§ **Exercise brief**
From the line below that contains "charge_keepsBytes, setReq_keepsBytes]" to the line that contains "by simp [buffer]", repeat every line exactly, both ends included, and nothing else.

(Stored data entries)
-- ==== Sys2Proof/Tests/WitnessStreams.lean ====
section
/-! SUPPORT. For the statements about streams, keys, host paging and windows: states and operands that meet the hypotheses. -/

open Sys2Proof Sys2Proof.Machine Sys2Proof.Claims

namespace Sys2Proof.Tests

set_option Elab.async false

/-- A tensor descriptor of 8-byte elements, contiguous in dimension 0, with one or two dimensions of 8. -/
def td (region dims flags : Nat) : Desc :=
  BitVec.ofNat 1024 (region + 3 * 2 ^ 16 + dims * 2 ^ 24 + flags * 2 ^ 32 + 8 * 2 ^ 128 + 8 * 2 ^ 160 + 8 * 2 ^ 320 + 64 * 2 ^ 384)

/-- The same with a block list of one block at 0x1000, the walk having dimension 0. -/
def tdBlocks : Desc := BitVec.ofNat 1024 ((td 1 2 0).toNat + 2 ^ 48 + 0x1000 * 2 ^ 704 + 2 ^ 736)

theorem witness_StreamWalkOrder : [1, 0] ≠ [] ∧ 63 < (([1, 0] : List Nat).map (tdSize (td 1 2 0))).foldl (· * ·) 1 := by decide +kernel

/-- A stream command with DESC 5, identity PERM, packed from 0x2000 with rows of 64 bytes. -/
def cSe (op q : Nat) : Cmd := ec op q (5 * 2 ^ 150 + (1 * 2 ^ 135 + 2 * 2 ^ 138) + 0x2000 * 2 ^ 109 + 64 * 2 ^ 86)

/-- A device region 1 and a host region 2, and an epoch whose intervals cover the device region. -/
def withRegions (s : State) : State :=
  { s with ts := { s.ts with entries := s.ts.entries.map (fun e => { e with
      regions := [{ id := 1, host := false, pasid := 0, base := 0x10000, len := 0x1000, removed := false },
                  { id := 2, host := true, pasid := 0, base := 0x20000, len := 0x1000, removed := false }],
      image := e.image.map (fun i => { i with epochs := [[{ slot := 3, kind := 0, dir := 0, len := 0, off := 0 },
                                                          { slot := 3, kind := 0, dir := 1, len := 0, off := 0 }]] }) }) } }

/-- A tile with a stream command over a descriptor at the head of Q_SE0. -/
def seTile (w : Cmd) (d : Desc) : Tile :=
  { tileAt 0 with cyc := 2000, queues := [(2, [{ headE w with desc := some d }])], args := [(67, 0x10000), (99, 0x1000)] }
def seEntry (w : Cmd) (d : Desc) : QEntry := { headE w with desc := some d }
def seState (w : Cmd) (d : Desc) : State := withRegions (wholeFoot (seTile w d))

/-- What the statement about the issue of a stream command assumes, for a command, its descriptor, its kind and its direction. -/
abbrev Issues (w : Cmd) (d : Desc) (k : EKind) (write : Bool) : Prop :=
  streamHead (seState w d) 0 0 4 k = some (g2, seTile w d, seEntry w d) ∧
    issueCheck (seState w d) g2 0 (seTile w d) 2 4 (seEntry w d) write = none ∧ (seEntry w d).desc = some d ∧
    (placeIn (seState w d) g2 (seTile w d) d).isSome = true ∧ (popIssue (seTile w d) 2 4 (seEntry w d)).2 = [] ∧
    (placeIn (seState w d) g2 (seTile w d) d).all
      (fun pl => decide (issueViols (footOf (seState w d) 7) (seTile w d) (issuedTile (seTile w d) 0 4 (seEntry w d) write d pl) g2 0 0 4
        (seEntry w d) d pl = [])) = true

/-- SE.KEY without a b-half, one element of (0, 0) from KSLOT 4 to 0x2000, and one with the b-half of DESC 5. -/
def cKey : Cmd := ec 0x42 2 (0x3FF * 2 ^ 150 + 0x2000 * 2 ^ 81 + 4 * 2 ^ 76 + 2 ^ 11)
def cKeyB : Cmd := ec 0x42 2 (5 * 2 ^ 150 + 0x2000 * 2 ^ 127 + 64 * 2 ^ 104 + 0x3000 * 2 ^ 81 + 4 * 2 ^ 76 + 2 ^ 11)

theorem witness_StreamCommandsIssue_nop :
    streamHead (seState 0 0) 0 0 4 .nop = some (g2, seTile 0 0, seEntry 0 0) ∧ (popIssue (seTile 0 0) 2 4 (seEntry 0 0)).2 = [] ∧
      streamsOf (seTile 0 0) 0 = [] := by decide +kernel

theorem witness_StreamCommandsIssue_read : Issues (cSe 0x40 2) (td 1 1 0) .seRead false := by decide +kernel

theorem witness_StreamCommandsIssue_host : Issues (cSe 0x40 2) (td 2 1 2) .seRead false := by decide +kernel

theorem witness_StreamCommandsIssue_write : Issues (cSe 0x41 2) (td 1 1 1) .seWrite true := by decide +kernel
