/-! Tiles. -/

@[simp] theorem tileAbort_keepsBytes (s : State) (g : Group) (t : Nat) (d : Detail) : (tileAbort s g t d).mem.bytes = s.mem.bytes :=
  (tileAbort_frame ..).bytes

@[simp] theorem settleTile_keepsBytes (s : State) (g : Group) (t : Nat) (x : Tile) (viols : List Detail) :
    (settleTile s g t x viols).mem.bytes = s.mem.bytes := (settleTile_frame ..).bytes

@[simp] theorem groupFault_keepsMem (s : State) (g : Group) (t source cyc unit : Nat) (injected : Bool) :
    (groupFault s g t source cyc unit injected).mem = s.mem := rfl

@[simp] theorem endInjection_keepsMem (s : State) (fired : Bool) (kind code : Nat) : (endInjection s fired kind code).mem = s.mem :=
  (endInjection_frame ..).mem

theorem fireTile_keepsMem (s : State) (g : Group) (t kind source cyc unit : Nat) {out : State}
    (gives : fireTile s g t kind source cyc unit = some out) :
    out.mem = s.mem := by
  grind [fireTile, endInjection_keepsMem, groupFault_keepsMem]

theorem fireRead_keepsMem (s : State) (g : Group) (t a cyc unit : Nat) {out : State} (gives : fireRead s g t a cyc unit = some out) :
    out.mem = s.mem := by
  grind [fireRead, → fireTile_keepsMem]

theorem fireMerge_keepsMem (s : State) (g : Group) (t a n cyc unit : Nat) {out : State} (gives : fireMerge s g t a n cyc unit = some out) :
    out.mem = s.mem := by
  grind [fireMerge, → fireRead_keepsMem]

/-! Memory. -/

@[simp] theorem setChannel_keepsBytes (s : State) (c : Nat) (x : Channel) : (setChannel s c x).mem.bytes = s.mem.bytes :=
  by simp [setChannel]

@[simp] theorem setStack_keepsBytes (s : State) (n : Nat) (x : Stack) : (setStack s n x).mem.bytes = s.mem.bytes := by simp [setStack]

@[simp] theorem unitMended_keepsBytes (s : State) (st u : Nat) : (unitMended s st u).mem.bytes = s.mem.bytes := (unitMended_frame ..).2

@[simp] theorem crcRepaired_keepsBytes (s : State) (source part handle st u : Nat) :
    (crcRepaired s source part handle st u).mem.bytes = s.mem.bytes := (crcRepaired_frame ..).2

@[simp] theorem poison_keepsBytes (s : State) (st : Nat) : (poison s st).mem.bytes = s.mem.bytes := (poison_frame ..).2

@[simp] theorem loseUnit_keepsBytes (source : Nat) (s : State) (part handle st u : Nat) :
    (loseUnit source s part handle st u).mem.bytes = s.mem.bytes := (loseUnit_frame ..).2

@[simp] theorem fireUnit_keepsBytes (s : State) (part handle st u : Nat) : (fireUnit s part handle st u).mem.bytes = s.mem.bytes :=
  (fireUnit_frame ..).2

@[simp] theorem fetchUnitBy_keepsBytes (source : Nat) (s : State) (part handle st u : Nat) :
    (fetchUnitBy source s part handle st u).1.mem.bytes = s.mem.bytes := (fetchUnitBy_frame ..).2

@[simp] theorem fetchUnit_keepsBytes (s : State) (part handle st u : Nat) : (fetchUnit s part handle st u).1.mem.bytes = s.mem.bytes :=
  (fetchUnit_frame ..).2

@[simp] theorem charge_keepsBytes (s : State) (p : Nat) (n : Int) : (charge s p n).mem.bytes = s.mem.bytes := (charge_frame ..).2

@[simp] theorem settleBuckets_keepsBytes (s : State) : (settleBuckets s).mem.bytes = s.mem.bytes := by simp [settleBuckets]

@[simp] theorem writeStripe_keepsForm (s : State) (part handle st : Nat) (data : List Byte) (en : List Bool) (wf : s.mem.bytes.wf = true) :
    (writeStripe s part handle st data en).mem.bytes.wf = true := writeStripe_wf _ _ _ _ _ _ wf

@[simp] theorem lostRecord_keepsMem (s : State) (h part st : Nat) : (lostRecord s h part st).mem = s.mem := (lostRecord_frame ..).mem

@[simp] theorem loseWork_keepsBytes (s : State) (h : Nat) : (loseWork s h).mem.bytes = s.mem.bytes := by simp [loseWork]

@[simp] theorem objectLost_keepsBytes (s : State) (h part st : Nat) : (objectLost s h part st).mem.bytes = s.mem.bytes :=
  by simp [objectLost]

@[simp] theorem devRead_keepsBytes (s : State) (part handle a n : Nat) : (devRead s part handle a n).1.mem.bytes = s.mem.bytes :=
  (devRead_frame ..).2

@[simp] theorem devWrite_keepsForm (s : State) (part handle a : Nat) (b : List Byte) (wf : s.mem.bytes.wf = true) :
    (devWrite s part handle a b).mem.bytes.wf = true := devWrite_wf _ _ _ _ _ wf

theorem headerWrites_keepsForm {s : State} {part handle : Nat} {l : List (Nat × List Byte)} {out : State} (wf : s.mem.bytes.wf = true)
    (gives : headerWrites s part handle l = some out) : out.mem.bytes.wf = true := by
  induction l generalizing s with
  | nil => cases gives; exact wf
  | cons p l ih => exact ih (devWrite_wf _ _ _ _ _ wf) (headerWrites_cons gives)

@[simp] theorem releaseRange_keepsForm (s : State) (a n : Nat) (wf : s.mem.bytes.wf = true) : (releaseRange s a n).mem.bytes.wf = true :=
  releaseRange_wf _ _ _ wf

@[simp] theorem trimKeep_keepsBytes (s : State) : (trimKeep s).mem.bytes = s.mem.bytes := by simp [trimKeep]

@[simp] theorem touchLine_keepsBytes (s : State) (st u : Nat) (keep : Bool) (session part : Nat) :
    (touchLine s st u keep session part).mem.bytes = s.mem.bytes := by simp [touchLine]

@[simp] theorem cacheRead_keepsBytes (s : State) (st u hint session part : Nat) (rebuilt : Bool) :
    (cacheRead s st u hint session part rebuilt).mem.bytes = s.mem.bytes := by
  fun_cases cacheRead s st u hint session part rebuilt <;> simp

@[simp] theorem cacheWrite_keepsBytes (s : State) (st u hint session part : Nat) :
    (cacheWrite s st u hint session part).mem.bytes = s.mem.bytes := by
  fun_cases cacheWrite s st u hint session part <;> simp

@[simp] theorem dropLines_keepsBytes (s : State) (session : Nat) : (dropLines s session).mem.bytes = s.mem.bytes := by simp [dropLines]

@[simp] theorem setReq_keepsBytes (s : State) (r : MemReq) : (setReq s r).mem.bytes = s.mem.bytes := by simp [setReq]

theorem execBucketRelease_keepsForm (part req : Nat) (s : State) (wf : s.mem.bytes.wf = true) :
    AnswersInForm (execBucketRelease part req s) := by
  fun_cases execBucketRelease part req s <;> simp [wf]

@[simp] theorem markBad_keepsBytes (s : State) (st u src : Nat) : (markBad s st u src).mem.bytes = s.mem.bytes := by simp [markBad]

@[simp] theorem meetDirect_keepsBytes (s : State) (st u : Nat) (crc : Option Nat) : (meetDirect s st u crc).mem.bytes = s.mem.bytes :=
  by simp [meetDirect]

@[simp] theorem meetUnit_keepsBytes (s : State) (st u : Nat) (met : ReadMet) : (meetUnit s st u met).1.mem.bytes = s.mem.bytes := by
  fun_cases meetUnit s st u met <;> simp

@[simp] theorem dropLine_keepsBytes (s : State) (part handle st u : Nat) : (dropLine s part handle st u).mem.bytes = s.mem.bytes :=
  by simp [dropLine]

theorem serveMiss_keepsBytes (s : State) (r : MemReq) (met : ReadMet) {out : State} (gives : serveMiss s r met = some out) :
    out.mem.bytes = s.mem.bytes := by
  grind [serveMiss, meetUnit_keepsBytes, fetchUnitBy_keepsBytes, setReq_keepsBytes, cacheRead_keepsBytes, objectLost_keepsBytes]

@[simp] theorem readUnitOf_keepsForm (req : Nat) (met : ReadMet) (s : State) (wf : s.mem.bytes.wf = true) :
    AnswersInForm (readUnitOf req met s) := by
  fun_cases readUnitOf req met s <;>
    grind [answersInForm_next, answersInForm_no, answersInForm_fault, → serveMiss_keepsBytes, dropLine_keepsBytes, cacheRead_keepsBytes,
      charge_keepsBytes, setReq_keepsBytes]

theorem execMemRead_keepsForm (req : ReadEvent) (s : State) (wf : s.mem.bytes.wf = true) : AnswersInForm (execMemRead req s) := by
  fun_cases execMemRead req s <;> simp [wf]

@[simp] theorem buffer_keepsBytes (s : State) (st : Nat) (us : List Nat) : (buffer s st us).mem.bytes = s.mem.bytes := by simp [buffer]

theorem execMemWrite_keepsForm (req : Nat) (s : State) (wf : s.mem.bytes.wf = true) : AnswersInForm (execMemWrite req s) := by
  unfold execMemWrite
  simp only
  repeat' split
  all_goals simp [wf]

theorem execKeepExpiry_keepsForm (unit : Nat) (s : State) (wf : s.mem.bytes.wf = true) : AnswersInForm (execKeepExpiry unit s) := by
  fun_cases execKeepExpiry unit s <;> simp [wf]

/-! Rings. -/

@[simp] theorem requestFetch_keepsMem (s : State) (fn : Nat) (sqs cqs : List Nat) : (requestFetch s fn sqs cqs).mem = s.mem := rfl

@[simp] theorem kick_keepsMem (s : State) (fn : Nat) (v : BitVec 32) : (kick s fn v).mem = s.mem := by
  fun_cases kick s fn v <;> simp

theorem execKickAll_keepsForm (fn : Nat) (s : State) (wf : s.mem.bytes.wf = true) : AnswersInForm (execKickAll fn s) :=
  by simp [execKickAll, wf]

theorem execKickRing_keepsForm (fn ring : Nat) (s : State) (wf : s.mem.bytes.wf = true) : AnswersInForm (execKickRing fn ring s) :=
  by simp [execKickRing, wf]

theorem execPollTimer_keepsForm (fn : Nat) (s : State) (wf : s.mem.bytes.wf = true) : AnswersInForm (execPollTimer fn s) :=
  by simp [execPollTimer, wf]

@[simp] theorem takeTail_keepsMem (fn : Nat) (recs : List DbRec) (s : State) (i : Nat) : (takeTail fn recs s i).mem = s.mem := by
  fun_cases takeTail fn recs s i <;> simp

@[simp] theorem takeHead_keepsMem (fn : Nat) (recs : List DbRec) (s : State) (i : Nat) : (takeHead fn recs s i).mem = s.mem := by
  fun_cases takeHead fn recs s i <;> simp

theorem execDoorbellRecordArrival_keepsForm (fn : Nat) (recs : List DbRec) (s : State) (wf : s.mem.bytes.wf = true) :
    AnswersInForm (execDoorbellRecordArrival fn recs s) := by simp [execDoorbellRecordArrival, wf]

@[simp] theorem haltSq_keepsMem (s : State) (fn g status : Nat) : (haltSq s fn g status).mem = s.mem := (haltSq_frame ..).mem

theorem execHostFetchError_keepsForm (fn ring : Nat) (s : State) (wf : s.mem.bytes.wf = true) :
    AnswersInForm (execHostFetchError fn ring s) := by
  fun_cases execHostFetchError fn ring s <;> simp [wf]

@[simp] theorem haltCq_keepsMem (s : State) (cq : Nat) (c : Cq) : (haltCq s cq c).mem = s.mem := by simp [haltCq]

§ **Answer box**
      charge_keepsBytes, setReq_keepsBytes]

theorem execMemRead_keepsForm (req : ReadEvent) (s : State) (wf : s.mem.bytes.wf = true) : AnswersInForm (execMemRead req s) := by
  fun_cases execMemRead req s <;> simp [wf]

@[simp] theorem buffer_keepsBytes (s : State) (st : Nat) (us : List Nat) : (buffer s st us).mem.bytes = s.mem.bytes := by simp [buffer]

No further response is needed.